Exercise: Return verbatim the portion of the material below that starts at the line containing "sample :: rest, m =>" and ends at its last line.

───── Data to examine

theorem State.SameTarget.inBounds {s t : State} (h : s.SameTarget t) (i : Fin 16) : t.inBounds i = s.inBounds i := by
  rw [Bool.eq_iff_iff, t.inBounds_iff, s.inBounds_iff, h.blockX, h.blockY, h.imageWidth, h.imageHeight]

theorem State.SameTarget.pixelOffset {s t : State} (h : s.SameTarget t) (i : Fin 16) :
    t.pixelOffset i = s.pixelOffset i := by
  simp only [State.pixelOffset, State.pixelX, State.pixelY, h.blockX, h.blockY, h.imageWidth]

/-- What every instruction leaves alone: its writes go to in-bounds pixels of the latched request. -/
theorem exec_portsKept {i : Instr} {s t : State} (h : exec i s = .next t) : PortsKept s t := by
  obtain ⟨-, ht, -, hdest⟩ := exec_next h
  refine ⟨ht.requests, exec_blk h, ht.blockX, ht.blockY, ht.imageWidth, ht.imageHeight, ht.destLen, ht.inFlight,
    ht.resetIn, fun a ha => ?_⟩
  rw [hdest]
  exact t.read_writePixels_other _ _ a fun i _ hb => ht.pixelOffset i ▸ ha i (ht.inBounds i ▸ hb)

section
variable {m : Fin 8} {o : Operands} {s t : State}

/-- Past the mode's endpoints the raw and the dequantized endpoints and the p-bits keep their values. -/
theorem State.Holds.endpoint_kept (h : s.Holds m o t) {e : Fin 6} (he : (Rom.mode m).ne ≤ e.val) :
    t.epRaw[e] = s.epRaw[e] ∧ t.ep[e] = s.ep[e] ∧ t.pbit[e] = s.pbit[e] :=
  ⟨(h.epRaw e).trans (if_neg (Nat.not_lt.mpr he)), h.ep_kept e he, (h.pbit e).trans (if_neg (Nat.not_lt.mpr he))⟩

/-- A mode with no alpha field writes no raw alpha. -/
theorem State.Holds.rawAlpha_kept (h : s.Holds m o t) (ha : (Rom.mode m).ab = 0) (e : Fin 6) :
    (t.epRaw[e]).a = (s.epRaw[e]).a := by
  rw [h.epRaw, Operands.rawEndpoint, ha]
  split <;> rfl

/-- A mode with no shared p-bits leaves their registers. -/
theorem State.Holds.sp_kept (h : s.Holds m o t) (hs : (Rom.mode m).spb = false) : t.sp = s.sp :=
  Vector.ext fun k hk => (h.sp ⟨k, hk⟩).trans (if_neg fun hc => by simp [hs] at hc)

/-- A mode with no p-bits leaves their registers. -/
theorem State.Holds.pbit_kept (h : s.Holds m o t) (he : (Rom.mode m).epb = false) (hs : (Rom.mode m).spb = false) :
    t.pbit = s.pbit :=
  Vector.ext fun e h6 => (h.pbit ⟨e, h6⟩).trans (by simp [Operands.pbitOf, he, hs])

end

/-- Settles O37: the registers that each mode has no operand for, and the endpoints past its own. -/
theorem colourModesFrame : Obligations.ColourModesFrame := by
  refine ⟨fun p c pb ix s t h => ?_, fun p c sp ix s t h => ?_, fun p c ix s t h => ?_, fun p c pb ix s t h => ?_⟩
  all_goals
    have hk := exec_holds rfl h
    refine ⟨exec_portsKept h, hk.freeCount, hk.idx2_kept rfl, ?_⟩
  · exact ⟨hk.sp_kept rfl, hk.rawAlpha_kept rfl⟩
  · exact ⟨hk.sp 2, hk.rawAlpha_kept rfl, fun e he => hk.endpoint_kept he⟩
  · exact ⟨hk.sp_kept rfl, hk.pbit_kept rfl rfl, hk.rawAlpha_kept rfl⟩
  · exact ⟨hk.sp_kept rfl, hk.rawAlpha_kept rfl, fun e he => hk.endpoint_kept he⟩

/-- Settles O38: likewise, for the modes that have an alpha field. -/
theorem alphaModesFrame : Obligations.AlphaModesFrame := by
  refine ⟨fun r sel c a ix jx s t h => ?_, fun r c a ix jx s t h => ?_, fun c a pb ix s t h => ?_,
    fun p c a pb ix s t h => ?_⟩
  all_goals
    have hk := exec_holds rfl h
    refine ⟨exec_portsKept h, hk.freeCount, hk.sp_kept rfl, ?_⟩
  case refine_1 | refine_2 =>
    refine ⟨hk.pbit_kept rfl rfl, fun e he => ?_⟩
    obtain ⟨hraw, hep, -⟩ := hk.endpoint_kept he
    exact ⟨hraw, hep⟩
  all_goals exact ⟨hk.idx2_kept rfl, fun e he => hk.endpoint_kept he⟩

/-- Settles O39: the fill writes mode, pixels, `desc` and the count of free values alone. -/
theorem reservedFrame : Obligations.ReservedFrame := by
  intro u s t h
  refine ⟨exec_portsKept h, ?_⟩
  rw [execReserved_next h]
  simp
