-- ==== Sys2Proof/Machine/Ops.lean ====
section
/-! DEFINITION. The operations the commands share: accepting a transaction, answering, REJECTING (the one shared
exception operation, 60_exceptions R175), reset, and the packing operations on `BUF` (20_memory R57, R60). -/

namespace Sys2Proof.Machine

/-- The result of one command or step. -/
abbrev Result := Host.Outcome State Fault Refusal

/-- `respond(data)`: end the command with OK and `data` (R12, R78). -/
def State.respond (s : State) (data : Half) : State :=
  { s with rsp := some (response 0 data) }

/-- `raise Reject(code)` (R175): the response carries the code and no data, `STATUS[7 + code]` is set, nothing else is
written. There is no return from it: the block accepts the next command as it stands (R182, R183). -/
def State.reject (s : State) (code : RejectCode) : State :=
  { s with rsp := some (response code.rc 0), err := s.err ||| code.sticky }

/-- CONFIG's answer to an unknown Mode: enter FATAL, then reject with E_MODE (R104). -/
def State.enterFatal (s : State) : State :=
  State.reject { s with cfgState := .fatal } .mode

/-- The state check of the common prologue (R179): in FATAL the command is rejected with E_FATAL, otherwise it ends in
`t`. -/
def State.unlessFatal (s t : State) : Result :=
  .next (if s.cfgState = .fatal then s.reject .fatal else t)

/-- The first write precondition: CONFIGURED and `drv_ready = 1` (R122). -/
def State.writable (s : State) : Bool :=
  s.cfgState == .configured && s.drvReady

/-- A logical coordinate is inside `LW × LH` (R122, R164). -/
def State.inRange (s : State) (x y : Nat) : Bool :=
  x < s.logicalWidth && y < s.logicalHeight

/-- The block takes a transaction from the command port and samples its inputs (R75, R180); it has driven no sample
index for this command yet (log 17). -/
def State.accept (s : State) (t : Transaction) (rest : List HostEvent) : State :=
  { s with drvReady := t.drvReady, src := t.src, srcIdx := [], pending := rest }

/-- `rst` (R200, R201): the reset state; what the host does next, and the model's draw counter, are not block state. -/
def State.applyReset (s : State) (rest : List HostEvent) : State :=
  { State.reset with pending := rest, draws := s.draws }

/-- `PackWrite(px, py, c)` (R57). -/
def Profile.packWrite (p : Profile) (m : Memory) (px py : Nat) (c : Byte) : Memory :=
  m.write (p.pixelAddr px py) (p.setPixelIn px py (m.read (p.pixelAddr px py)) c)

/-- `PackRead(px, py)` (R60). -/
def Profile.packRead (p : Profile) (m : Memory) (px py : Nat) : Byte :=
  p.pixelIn px py (m.read (p.pixelAddr px py))

/-- The indices a COPY_FRAME of `n` samples drives on `src_idx`: each below `n` once, in increasing order (R61, R143). -/
def sampleIndices (n : Nat) : List (BitVec 14) :=
  (List.range n).map (BitVec.ofNat 14)

/-- The samples a COPY_FRAME of `n` samples draws: what the source port answers to each of `sampleIndices n` (R61); an index the
host has placed no sample at answers a free value (log 5). -/
def State.samples (s : State) (n : Nat) : List Byte :=
  (s.src.take n) ++
    (List.range (n - s.src.length)).map (fun k => Config.unplacedSample s.draws (s.src.length + k))

/-- The loop of COPY_FRAME from sample index `i` on (R143): sample `i` is logical pixel `(i mod LW, i / LW)` (R62). -/
def Profile.packSamples (p : Profile) (d : BitVec 3) : Nat → List Byte → Memory → Memory
  | _, [], m => m
  | i, sample :: rest, m =>
    let q := p.scanMap d (i % p.logicalWidth d) (i / p.logicalWidth d)
    Profile.packSamples p d (i + 1) rest (p.packWrite m q.1 q.2 (p.down sample))

/-- SET_PIXEL's write (R123): mask, transform under the current `DIR`, pack. -/
def State.storePixel (s : State) (x y : Nat) (c : Byte) : State :=
  let q := s.profile.scanMap s.dir x y
  { s with buf := s.profile.packWrite s.buf q.1 q.2 (s.profile.maskColour c) }

/-- CLEAR's fill of the frame region (R124, R126). -/
def State.fillFrame (s : State) (c : Byte) : State :=
  { s with buf := s.buf.fill s.profile.frameBytes (s.profile.broadcast (s.profile.maskColour c)) }

/-- COPY_FRAME's conversion of `n` samples under the direction held at its start, each sample read through the source
port (R143, R145, R40). -/
def State.convertFrame (s : State) (n : Nat) : State :=
  { s with
    buf := s.profile.packSamples s.dir 0 (s.samples n) s.buf
    srcIdx := sampleIndices n
    draws := s.draws + 1 }

/-- CONFIG's effect (R103): profile, direction, zero-fill of all CAPACITY bytes, CONFIGURED. -/
def State.selectProfile (s : State) (mode : ChipMode) (dir : BitVec 3) : State :=
  { s with mode := mode, dir := dir, buf := s.buf.fill capacity 0, cfgState := .configured }

end Sys2Proof.Machine
end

──────────

Exercise output:
  | i, sample :: rest, m =>
    let q := p.scanMap d (i % p.logicalWidth d) (i / p.logicalWidth d)
    Profile.packSamples p d (i + 1) rest (p.packWrite m q.1 q.2 (p.down sample))

/-- SET_PIXEL's write (R123): mask, transform under the current `DIR`, pack. -/
def State.storePixel (s : State) (x y : Nat) (c : Byte) : State :=
  let q := s.profile.scanMap s.dir x y
  { s with buf := s.profile.packWrite s.buf q.1 q.2 (s.profile.maskColour c) }

/-- CLEAR's fill of the frame region (R124, R126). -/
def State.fillFrame (s : State) (c : Byte) : State :=
  { s with buf := s.buf.fill s.profile.frameBytes (s.profile.broadcast (s.profile.maskColour c)) }

/-- COPY_FRAME's conversion of `n` samples under the direction held at its start, each sample read through the source
port (R143, R145, R40). -/
def State.convertFrame (s : State) (n : Nat) : State :=
  { s with
    buf := s.profile.packSamples s.dir 0 (s.samples n) s.buf
    srcIdx := sampleIndices n
    draws := s.draws + 1 }

/-- CONFIG's effect (R103): profile, direction, zero-fill of all CAPACITY bytes, CONFIGURED. -/
def State.selectProfile (s : State) (mode : ChipMode) (dir : BitVec 3) : State :=
  { s with mode := mode, dir := dir, buf := s.buf.fill capacity 0, cfgState := .configured }

end Sys2Proof.Machine
end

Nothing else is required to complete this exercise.